*LISTED RECORDS*
= = =

/-- R25, R59, R60, R69, R161, R174–R179: a waiting header takes a free store half; a free decoder takes the first stripe that
need not wait. One that fails the header check, or whose samples do not decode, is counted with its cause, view and plane (both
0 for a header) and raises event 1 of its lane. A header that passes every check and is newer than the last waits for a half and
ends an older one that waited; one that is not is rejected with its cause. A plane stripe takes its region, suspended or not,
and at its decode, at once or later, the region is done; a mask comes into force. -/
def Obligations.StripesQueueAndDecode : Prop :=
  (∀ (s : State) (h : FrameHeader) (first b : Bool), s.up = true → s.codec.waiting = some (h, first) → s.freeHalf = some b →
    Answers .frameDecodeStart s fun t =>
      t.codec.waiting = none ∧ t.codec.started = some b ∧ t.half (!b) = s.half (!b) ∧ t.regs = s.regs ∧
      ∃ f, t.half b = some f ∧ f.hdr = h ∧ f.complete = false ∧ f.taken = [] ∧ f.done = [] ∧ f.masks = [] ∧ f.lost = [] ∧
        f.taint = [] ∧ f.subst = []) ∧
  (∀ (s : State) (n : Fin 32) (stall : Bool) (pre rest : List QStripe) (q : QStripe) (h : StripeHead), s.up = true →
    s.decoderFree n = true → s.codec.queue = pre ++ q :: rest → (∀ x ∈ pre, s.mustWait x = true) → s.mustWait q = false →
    h = StripeHead.ofBytes q.bytes →
    ∀ u : State, u = { s with codec := { s.codec with queue := pre ++ rest } } →
    (stripeHcrc q.bytes = false → exec (.stripeDecode n stall) s =
      .next ((((u.count F.CODEC_STRIPE_ERR_COUNT).put F.CODEC_STRIPE_ERR_CAUSE 1).put F.CODEC_STRIPE_ERR_VIEW
        (if h.ty = 1 then 0 else h.view)).put F.CODEC_STRIPE_ERR_PLANE (if h.ty = 1 then 0 else h.plane) |>.raise (193 + 4 * n))) ∧
    (stripeHcrc q.bytes = true → h.ty ≠ 0 → h.ty ≠ 1 → exec (.stripeDecode n stall) s =
      .next ((((u.count F.CODEC_STRIPE_ERR_COUNT).put F.CODEC_STRIPE_ERR_CAUSE 2).put F.CODEC_STRIPE_ERR_VIEW h.view).put
        F.CODEC_STRIPE_ERR_PLANE h.plane |>.raise (193 + 4 * n))) ∧
    (stripeHcrc q.bytes = true → h.ty = 0 →
      (s.halfOfSeq (s.joins q) = none → exec (.stripeDecode n stall) s = .next (u.count F.CODEC_STRIPE_DROP_STALE)) ∧
      ∀ (b : Bool) (f : HalfFrame), s.halfOfSeq (s.joins q) = some b → s.half b = some f →
        (backPlane h.plane && f.lost.contains h.view) = false →
        (h.illegal f.hdr = true → exec (.stripeDecode n stall) s =
          .next ((((u.count F.CODEC_STRIPE_ERR_COUNT).put F.CODEC_STRIPE_ERR_CAUSE 2).put F.CODEC_STRIPE_ERR_VIEW h.view).put
            F.CODEC_STRIPE_ERR_PLANE h.plane |>.raise (193 + 4 * n))) ∧
        (h.illegal f.hdr = false → f.taken.any (fun r => r.meets h.region) = true →
          exec (.stripeDecode n stall) s = .next (u.count F.CODEC_STRIPE_DROP_STALE)) ∧
        (h.illegal f.hdr = false → f.taken.any (fun r => r.meets h.region) = false →
          Answers (.stripeDecode n true) s fun t =>
            t.codec.lanes[n].stripe = some { q with seq := some (s.joins q) } ∧ t.codec.lanes[n].earlier = f.taken ∧
            t.codec.queue = pre ++ rest ∧ t.regs = s.regs ∧ t.mem = s.mem ∧
            t.half b = some { f with taken := h.region :: f.taken } ∧ t.half (!b) = s.half (!b)))) ∧
  (∀ (s : State) (n : Fin 32) (stall : Bool) (pre rest : List QStripe) (q : QStripe) (h : StripeHead) (l : List Byte), s.up = true →
    s.decoderFree n = true → s.codec.queue = pre ++ q :: rest → (∀ x ∈ pre, s.mustWait x = true) →
    stripeHcrc q.bytes = true → h = StripeHead.ofBytes q.bytes → l = stripePayload q.bytes → h.ty = 1 → q.clip = false →
    h.bad = false → h.bytes ≠ 0 → h.plane = 0 → h.view = 0 → h.near = 0 → h.first = 0 → h.lines = 1 → h.bitsOk = true →
    h.rcrc = crc32c l →
    ∀ (u : State) (old : Bool), u = { s with codec := { s.codec with queue := pre.map s.stamp1 ++ rest } } →
    (old = true ↔ s.codec.anySeq = false ∧ ∃ w, s.codec.lastSeq = some w ∧ sdiff (bytesWord l 4) w ≤ 0) →
    (headerCause l s.gridW s.gridH true ≠ 0 → exec (.stripeDecode n stall) s =
      .next (((u.count F.CODEC_TDV_REJECT_COUNT).put F.CODEC_TDV_REJECT_CAUSE (headerCause l s.gridW s.gridH true)).raise (192 + 4 * n))) ∧
    (headerCause l s.gridW s.gridH true = 0 → old = true → exec (.stripeDecode n stall) s =
      .next (((u.count F.CODEC_TDV_REJECT_COUNT).put F.CODEC_TDV_REJECT_CAUSE 9).raise (192 + 4 * n))) ∧
    (headerCause l s.gridW s.gridH true = 0 → old = false → s.codec.waiting = none → exec (.stripeDecode n stall) s =
      .next { u with codec := { u.codec with
        lastSeq := some (bytesWord l 4), anySeq := false, waiting := some (FrameHeader.ofBytes l, q.alone) } }) ∧
    (headerCause l s.gridW s.gridH true = 0 → old = false → ∀ w first, s.codec.waiting = some (w, first) →
      Answers (.stripeDecode n stall) s fun t =>
        t.codec.waiting = some (FrameHeader.ofBytes l, q.alone) ∧ t.codec.lastSeq = some (bytesWord l 4) ∧
        t.codec.queue = u.codec.queue.filter (fun x => !x.belongs w) ∧
        t.get F.CODEC_TDV_REJECT_CAUSE = 10 ∧ t.evStatus (192 + 4 * n) = true)) ∧
  (∀ (s : State) (n : Fin 32) (q : QStripe) (h : StripeHead) (b : Bool) (f : HalfFrame) (l : List Byte), s.up = true →
    s.codec.lanes[n].stripe = some q → h = StripeHead.ofBytes q.bytes → l = stripePayload q.bytes → s.halfOfSeq (s.joins q) = some b →
    s.half b = some f → f.complete = false →
    (h.plane ≠ 5 → h.tooLong f = false → (backPlane h.plane = true → f.lost.contains h.view = false ∧ (f.hdr.backBlocks h.view ≠ 0 →
        lineIn s.codec.lanes[n].earlier h.view 5 0 = true ∧ lineIn f.done h.view 5 0 = true)) →
      (∀ out, (s.freeLane n).decodeSamples b f s.codec.lanes[n].earlier h l = .ok out →
        Answers (.decoderResume n) s fun t =>
          t.codec.lanes[n].stripe = none ∧ t.codec.queue = s.codec.queue ∧
          t.get F.CODEC_STRIPE_ERR_COUNT = s.get F.CODEC_STRIPE_ERR_COUNT ∧
          ∃ g, t.half b = some g ∧ g.done = h.region :: f.done ∧ g.hdr = f.hdr) ∧
      (∀ cause, (s.freeLane n).decodeSamples b f s.codec.lanes[n].earlier h l = .error cause → cause < 16 →
        Answers (.decoderResume n) s fun t =>
          t.codec.lanes[n].stripe = none ∧
          t.get F.CODEC_STRIPE_ERR_COUNT = min (s.get F.CODEC_STRIPE_ERR_COUNT + 1) 65535 ∧
          t.get F.CODEC_STRIPE_ERR_CAUSE = cause ∧ t.get F.CODEC_STRIPE_ERR_PLANE = h.plane ∧ t.evStatus (193 + 4 * n) = true ∧
          ∃ g, t.half b = some g ∧ g.done = h.region :: f.done)) ∧
    (h.plane = 5 → h.bitsOk = true → h.rcrc = crc32c l → (marked (maskBits f.hdr l)).length = f.hdr.backBlocks h.view →
      Answers (.decoderResume n) s fun t =>
        t.codec.lanes[n].stripe = none ∧ t.get F.CODEC_STRIPE_ERR_COUNT = s.get F.CODEC_STRIPE_ERR_COUNT ∧
        ∃ g, t.half b = some g ∧ g.done = h.region :: f.done ∧ assocGet [] h.view g.masks = maskBits f.hdr l) ∧
    (h.plane = 5 → h.bitsOk = false ∨ h.rcrc ≠ crc32c l ∨ (marked (maskBits f.hdr l)).length ≠ f.hdr.backBlocks h.view →
      Answers (.decoderResume n) s fun t =>
        t.codec.lanes[n].stripe = none ∧
        t.get F.CODEC_STRIPE_ERR_COUNT = min (s.get F.CODEC_STRIPE_ERR_COUNT + 1) 65535 ∧
        t.get F.CODEC_STRIPE_ERR_CAUSE = (if h.bitsOk = false then 3 else if h.rcrc ≠ crc32c l then 4 else 8) ∧
        t.get F.CODEC_STRIPE_ERR_PLANE = 5 ∧
        ∃ g, t.half b = some g ∧ g.done = h.region :: f.done ∧ h.view ∈ g.lost))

= = =

*TASK DESCRIPTION*
Gather every line from the listing above in which "backBlocks" appears, and copy those lines.

*SOLUTION TO THIS EXERCISE*
    (h.plane ≠ 5 → h.tooLong f = false → (backPlane h.plane = true → f.lost.contains h.view = false ∧ (f.hdr.backBlocks h.view ≠ 0 →
    (h.plane = 5 → h.bitsOk = true → h.rcrc = crc32c l → (marked (maskBits f.hdr l)).length = f.hdr.backBlocks h.view →
    (h.plane = 5 → h.bitsOk = false ∨ h.rcrc ≠ crc32c l ∨ (marked (maskBits f.hdr l)).length ≠ f.hdr.backBlocks h.view →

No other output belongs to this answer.